There’s plenty to choose from in that category. Crust offers nine set-piece pizzas, and even the old standards get a few twists. The margherita ($11) has some garlic tossed on top, while the pepperoni ($12) is aided and abetted by Calabrese salami. There are more complex combinations, too, like roasted butternut squash with mushrooms and goat cheese ($12) and chicken and bacon ($12), which has spinach, sun-dried tomatoes, and caramelized onions. If those don’t tickle your fancy, you can design your own creative pie from a choice of two dozen toppings that include artichokes, farm eggs, and arugula pesto.

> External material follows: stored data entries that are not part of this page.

-- ==== Sys2Proof/Word.lean ====
section
/-! DEFINITION. The word types of the video chip (spec/00_scope.md R12, R13, R15): host bytes, 17-bit
VRAM addresses and 32-bit 16.16 fixed-point values. Arithmetic on all three is `BitVec`'s, which wraps
as R12 and R13 ask. -/

namespace Sys2Proof

/-- A byte: what a register index or a VRAM address holds (R12, `u8`). -/
abbrev Byte := BitVec 8

/-- A VRAM byte address (R13, R21): 17 bits, so every address computation wraps modulo 131072. -/
abbrev VAddr := BitVec 17

/-- A 16.16 fixed-point value (R15): 32-bit two's complement, integer part = floor of the value / 65536. -/
abbrev Fixed := BitVec 32

end Sys2Proof
end

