-- ==== Sys2Proof/Machine/Fetch.lean ====
section
/-! DEFINITION. Fetch: how the next host operation reaches the device. The device fetches no
instructions (spec/00_scope.md R10): the host presents one operation at a time, so the operations to come
stand in the state's queue, each with the external inputs of its moment (spec/48_host_interfaces.md R380). -/

namespace Sys2Proof.Machine

/-- The operation presented next, as decoded under the current DCSEL (spec/30_encoding.md R114). -/
def decodeNext (s : State) (op : PendingOp) : Except DecodeError Instr := decode s.dcsel op.command

/-- The state in which the operation presented next is performed: it has left the queue, and its
external inputs stand. -/
def present (op : PendingOp) (rest : List PendingOp) (s : State) : State :=
  { s with queue := rest, inputs := op.inputs }

/-- A table word as the host presents it: a 16-bit command word with STEP operand 0. -/
def tableCommand (w : Nat) : HostCommand := ⟨BitVec.ofNat 16 w, 0⟩

/-- The state with one more operation presented before the others. -/
def presentFirst (c : HostCommand) (s : State) : State :=
  { s with queue := ⟨c, s.inputs⟩ :: s.queue }

end Sys2Proof.Machine
end

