theorem exec_access_line (access : DataAccess) {p : PortId} {s : State} (hmode : s.a1Mode = 1)
    (hp : p = s.cfg.lineStepPort) : exec (access.op p) s = .next (access.lineState p s) := by
  have hcfg : (ownAdvance p s).cfg = s.cfg := by rw [(ownAdvance_advances p s).rest]
  have advance (isWrite : Bool) : portAdvance p isWrite s = coupleLine p (ownAdvance p s) :=
    couple_line_stepping p isWrite _ ((ownAdvance_a1Mode p s).trans hmode) (by rw [hcfg, hp])
  rw [exec_access access p s (fun _ _ => by rw [hmode]; decide), advance]
  rfl

/-- The line-draw access stores, and so reads back, what the access in mode 0 does. -/
theorem transfer_coupleLine_readByte (access : DataAccess) (p : PortId) (src s : State) (a : VAddr) :
    (access.transfer p src (coupleLine p s)).readByte a = (access.transfer p src s).readByte a := by
  rw [coupleLine_eq_reframe, transfer_reframe _ _ (.refl s.comp)]
  rfl

theorem lineState_port (access : DataAccess) (p q : PortId) (s : State) :
    (access.lineState p s).port q = (access.finish p s (coupleLine p (ownAdvance p s))).port q :=
  State.returning_port _ _ q

theorem directState_port (access : DataAccess) (p q : PortId) (s : State) :
    (access.directState p s).port q = (access.finish p s (ownAdvance p s)).port q :=
  (State.returning_port _ _ q).trans (State.setComp_port _ _ q)

theorem coupleLine_port0 (p : PortId) (s : State) : (coupleLine p s).port0 = s.port0 := by
  rw [coupleLine_eq_reframe]
  rfl

/-- Port 0 is after a line-draw access what it is in mode 0. -/
theorem lineState_port0 (access : DataAccess) (p : PortId) (s : State) :
    (access.lineState p s).port .port0 = (access.directState p s).port .port0 := by
  rw [lineState_port, directState_port]
  cases p with
  | port0 =>
    rw [finish_port_self, finish_port_self, transfer_coupleLine_readByte, State.port_port0, coupleLine_port0]
    rfl
  | port1 =>
    rw [finish_port_other (by decide), finish_port_other (by decide)]
    exact coupleLine_port0 _ _

/-- Port 1's nibble select is after a line-draw access what it is in mode 0, and its address is that of mode 0 moved
by port 0's step for every carry. -/
theorem lineState_port1 (access : DataAccess) (p : PortId) (s : State) :
    ((access.lineState p s).port .port1).nib = ((access.directState p s).port .port1).nib ∧
      ((access.lineState p s).port .port1).addr =
        ((access.directState p s).port .port1).addr + BitVec.ofInt 17 (lineCarries s * stepOf s.port0.inc) := by
  obtain ⟨hnib, haddr⟩ := coupleLine_ownAdvance_port1 p s
  rw [lineState_port, directState_port, finish_port_addr, finish_port_addr, finish_port_nib, finish_port_nib]
  exact ⟨hnib, haddr⟩

/-- A line-draw access accumulates the x increment, and keeps the y position, the x increment, port 0's increment
index, the composer file and the parameters. -/
theorem lineState_frame (access : DataAccess) (p : PortId) (s : State) :
    (access.lineState p s).fx.xPos = s.fx.xPos + s.fx.xInc ∧ (access.lineState p s).fx.yPos = s.fx.yPos ∧
      (access.lineState p s).fx.xInc = s.fx.xInc ∧ (access.lineState p s).port0.inc = s.port0.inc ∧
      (access.lineState p s).comp = s.comp ∧ (access.lineState p s).cfg = s.cfg := by
  have advanced := (ownAdvance_advances p s).trans (coupleLine_advances p _)
  obtain ⟨hx, hy, hinc, hcomp, hcfg⟩ := finish_frame access p s (coupleLine p (ownAdvance p s))
  have hfx : (coupleLine p (ownAdvance p s)).fx = { s.fx with xPos := s.fx.xPos + s.fx.xInc } := by
    rw [coupleLine_fx, ownAdvance_fx]
  rw [hfx] at hx hy hinc
  refine ⟨hx, hy, hinc, ?_, hcomp.trans advanced.comp_eq, hcfg.trans (by rw [advanced.rest])⟩
  exact (finish_port_inc access p .port0 s _).trans advanced.port0_inc

/-- A port's own step leaves the other port. -/
theorem ownAdvance_port_other {p q : PortId} (h : q ≠ p) (s : State) : (ownAdvance p s).port q = s.port q := by
  rw [ownAdvance_eq, State.setPort_port_other _ h]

The pizzas are served on thin metal pans and, being a good 12 inches in diameter, straddle that fuzzy line between single-serve and built-for-two. Fortunately, considering the restaurant’s name, the pizza’s crust is quite good: very thin, with just a touch of black char from the oven’s flames.
But atop that crust, the flavors don’t always come together. The Crustacean ($12) starts with a layer of arugula pesto instead of tomato sauce, and it’s topped with spicy shrimp, prosciutto, basil, and three cheeses, plus a garden of arugula strewn across the top. It sounds delightful on paper, but for some reason the sharp bite of the prosciutto makes the shrimp seem fishier, not richer, and the pesto doesn’t seem a hardy enough base for the rest of the flavors.

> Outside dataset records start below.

-- ==== Sys2Proof/Machine/Memory.lean ====
section
/-! DEFINITION. The operand memory `MEM` (10_state.md R39, 20_memory.md R60 to R67) as a list of (address, byte) cells in
one canonical form: addresses strictly rising, no cell holding what an unlisted address reads as. -/

namespace Sys2Proof.Machine

/-- `MEM`: the cells that differ from `unlistedByte`. -/
abbrev Memory := List Host.Cell

/-- What a byte no cell lists reads as. DESIGN CHOICE (log entry 3, unsafe): the spec leaves the contents of `MEM` after
power-up unspecified and makes reading them legal (10_state.md R41, 70_reset_and_hazards.md R342). -/
def unlistedByte : Byte := 0x00#8

/-- The byte at an address. -/
def memRead : Memory → Nat → Byte
  | [], _ => unlistedByte
  | (k, b) :: rest, a => if k = a then b else memRead rest a

/-- The memory with one byte written, in canonical form again. -/
def memWrite : Memory → Nat → Byte → Memory
  | [], a, v => if v = unlistedByte then [] else [(a, v)]
  | (k, b) :: rest, a, v =>
    if a < k then (if v = unlistedByte then (k, b) :: rest else (a, v) :: (k, b) :: rest)
    else if a = k then (if v = unlistedByte then rest else (a, v) :: rest)
    else (k, b) :: memWrite rest a v

/-- The canonical form: addresses strictly rising, and no cell holds `unlistedByte`. -/
abbrev Memory.wf (m : Memory) : Prop :=
  m.Pairwise (fun c d => c.1 < d.1) ∧ ∀ c ∈ m, c.2 ≠ unlistedByte

/-- `MemRead(addr, n)` (00_scope.md R12): the bytes at `addr` to `addr + n - 1`, index 0 first. -/
def memReadBytes (m : Memory) (addr n : Nat) : List Byte :=
  (List.range n).map fun i => memRead m (addr + i)

/-- `MemWrite(addr, n, v)` (00_scope.md R12): the bytes of `v` at `addr` onward. -/
def memWriteBytes (m : Memory) (addr : Nat) : List Byte → Memory
  | [] => m
  | b :: bs => memWriteBytes (memWrite m addr b) (addr + 1) bs

/-- A memory made of given cells, those outside `MEM` left out and a later cell winning over an earlier one. -/
def memOfCells (memSize : Nat) (cells : List Host.Cell) : Memory :=
  cells.foldl (fun m c => if c.1 < memSize then memWrite m c.1 c.2 else m) []

end Sys2Proof.Machine
end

It may be a result of trying to get too fancy, for the more prosaic pepperoni pizza fares better. The broad, thin-sliced pepperoni has just the right zip of spice, while the melted slices of mozzarella and bright red tomato sauce are combined in the proper proportions for a chewy, tasty bite.
Few pizza joints today focus solely on pies, and Crust augments its menu with a chicken parm sandwich ($9) and a couple of panini ($9) served with handcut fries. Instead of the obvious move of tossing penne or linguini with a bunch of pizza toppings, Crust takes it in a different direction with a selection of gnocchi. The flavors are tempting, like Mepkin Abbey mushrooms and rapini spiked with ricotta and red chili ($10) or local shrimp with tomato sauce, bacon, and basil ($10).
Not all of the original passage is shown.